FormOpt: A FEniCSx toolbox for level set-based shape optimization supporting parallel computing

TL;DR

FormOpt is a FEniCSx-based toolbox enabling efficient parallel shape optimization in 2D and 3D, integrating shape sensitivity analysis, level set methods, and geometric constraints for educational and practical applications.

Contribution

It introduces a flexible, parallel-capable shape optimization toolbox built on FEniCSx, extending existing methods with new parallel modes and detailed numerical implementation.

Findings

Supports three parallel modes: data, task, and mixed.

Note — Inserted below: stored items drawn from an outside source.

/-- A line holds the bytes written into it. -/
theorem Line.bytes_ofBytes (l : Line) {bs : List Byte} (h : bs.length = 128) : (l.ofBytes bs).bytes = bs := by
  have f8 : ∀ i, i + 8 ≤ 128 → leBytes 8 (W (leField bs i 8)).toNat = (bs.drop i).take 8 := fun i hi => by
    rw [W_leField8, leBytes_leField (by omega)]
  have f4 : ∀ i, i + 4 ≤ 128 → leBytes 4 (BitVec.ofNat 32 (leField bs i 4)).toNat = (bs.drop i).take 4 := fun i hi => by
    rw [leField4_toNat, leBytes_leField (by omega)]
  have hv : (List.range 8).flatMap (fun i => leBytes 8 ((l.ofBytes bs).v.getD i 0#64).toNat) = (bs.drop 32).take 64 := by
    simp only [Line.ofBytes, List.range_succ, List.range_zero, List.nil_append, List.cons_append, List.map_cons, List.map_nil,
      List.flatMap_cons, List.flatMap_nil, List.getD_cons_zero, List.getD_cons_succ, List.append_nil, Nat.reduceMul, Nat.reduceAdd]
    rw [f8 32 (by norm_num), f8 40 (by norm_num), f8 48 (by norm_num), f8 56 (by norm_num), f8 64 (by norm_num), f8 72 (by norm_num),
      f8 80 (by norm_num), f8 88 (by norm_num)]
    simp only [take_drop_append bs 80 8 8, take_drop_append bs 72 8 16, take_drop_append bs 64 8 24, take_drop_append bs 56 8 32,
      take_drop_append bs 48 8 40, take_drop_append bs 40 8 48, take_drop_append bs 32 8 56]
  rw [Line.bytes, hv]
  simp only [Line.ofBytes]
  rw [f8 0 (by norm_num), f8 8 (by norm_num), f4 16 (by norm_num), f4 20 (by norm_num), f8 24 (by norm_num), f8 96 (by norm_num),
    f8 104 (by norm_num), f8 112 (by norm_num), f8 120 (by norm_num)]
  simp only [List.append_assoc]
  simp only [take_drop_append bs 112 8 8, take_drop_append bs 104 8 16, take_drop_append bs 96 8 24, take_drop_append bs 32 64 32,
    take_drop_append bs 24 8 96, take_drop_append bs 20 4 104, take_drop_append bs 16 4 108, take_drop_append bs 8 8 112,
    take_drop_append bs 0 8 120]
  rw [List.drop_zero, List.take_of_length_le (by omega)]

@[simp] theorem Line.ofBytes_life (l : Line) (bs : List Byte) : (l.ofBytes bs).life = l.life := rfl

/-! ## Reading and writing bytes through the lines (R4, R70) -/

section
variable {s : State}

/-- A live or exited line's bytes stand for the memory below them. -/
theorem State.rdByte_of_line {a : Nat} {l : Line} (h : s.line? (a / 128) = some l) (hl : (l.life == .live || l.life == .exited) = true) :
    s.rdByte a = l.bytes.getD (a % 128) 0#8 := by
  simp only [State.rdByte, h, hl, if_true]

/-- Elsewhere memory's byte is read. -/
theorem State.rdByte_of_mem {a : Nat} (h : ∀ l, s.line? (a / 128) = some l → (l.life == .live || l.life == .exited) = false) :
    s.rdByte a = memGet s.mem a := by
  unfold State.rdByte
  split
  · rename_i l hl; rw [h l hl]; rfl
  · rfl

/-- What a write of a byte does: into a live or exited line. -/
theorem State.wrByte_of_line {a : Nat} {l : Line} (b : Byte) (h : s.line? (a / 128) = some l)
    (hl : (l.life == .live || l.life == .exited) = true) :
    s.wrByte a b = s.setLine (a / 128) (l.ofBytes (l.bytes.set (a % 128) b)) := by
  simp only [State.wrByte, h, hl, if_true]

/-- And elsewhere into memory. -/
theorem State.wrByte_of_mem {a : Nat} (b : Byte)
    (h : ∀ l, s.line? (a / 128) = some l → (l.life == .live || l.life == .exited) = false) :
    s.wrByte a b = { s with mem := memSet s.mem a b } := by
  unfold State.wrByte
  split
  · rename_i l hl; rw [h l hl]; rfl
  · rfl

Efficiently handles geometric constraints with a Proximal-Perturbed Lagrangian.

Demonstrates scalability and effectiveness in shape optimization tasks.

Abstract

This article presents the toolbox FormOpt for two- and three-dimensional shape optimization with parallel computing capabilities, built on the FEniCSx software framework. We introduce fundamental concepts of shape sensitivity analysis and their numerical applications, mainly for educational purposes, while also emphasizing computational efficiency via parallelism for practitioners. We adopt an optimize-then-discretize strategy based on the distributed shape derivative and its tensor representation, following the approach of \cite{MR3843884} and extending it in several directions. The numerical shape modeling relies on a level set method, whose evolution is driven by a descent direction computed from the shape derivative. Geometric constraints are treated accurately through a Proximal-Perturbed Lagrangian approach. FormOpt leverages the powerful features of FEniCSx, particularly its support for weak formulations of partial differential equations, diverse finite element types, and scalable parallelism. The implementation supports three different parallel computing modes: data parallelism, task parallelism, and a mixed mode. Data parallelism exploits FEniCSx's mesh partitioning features, and we implement a task parallelism mode which is useful for problems governed by a set of partial differential equations with varying parameters. The mixed mode conveniently combines both strategies to achieve efficient utilization of computational resources.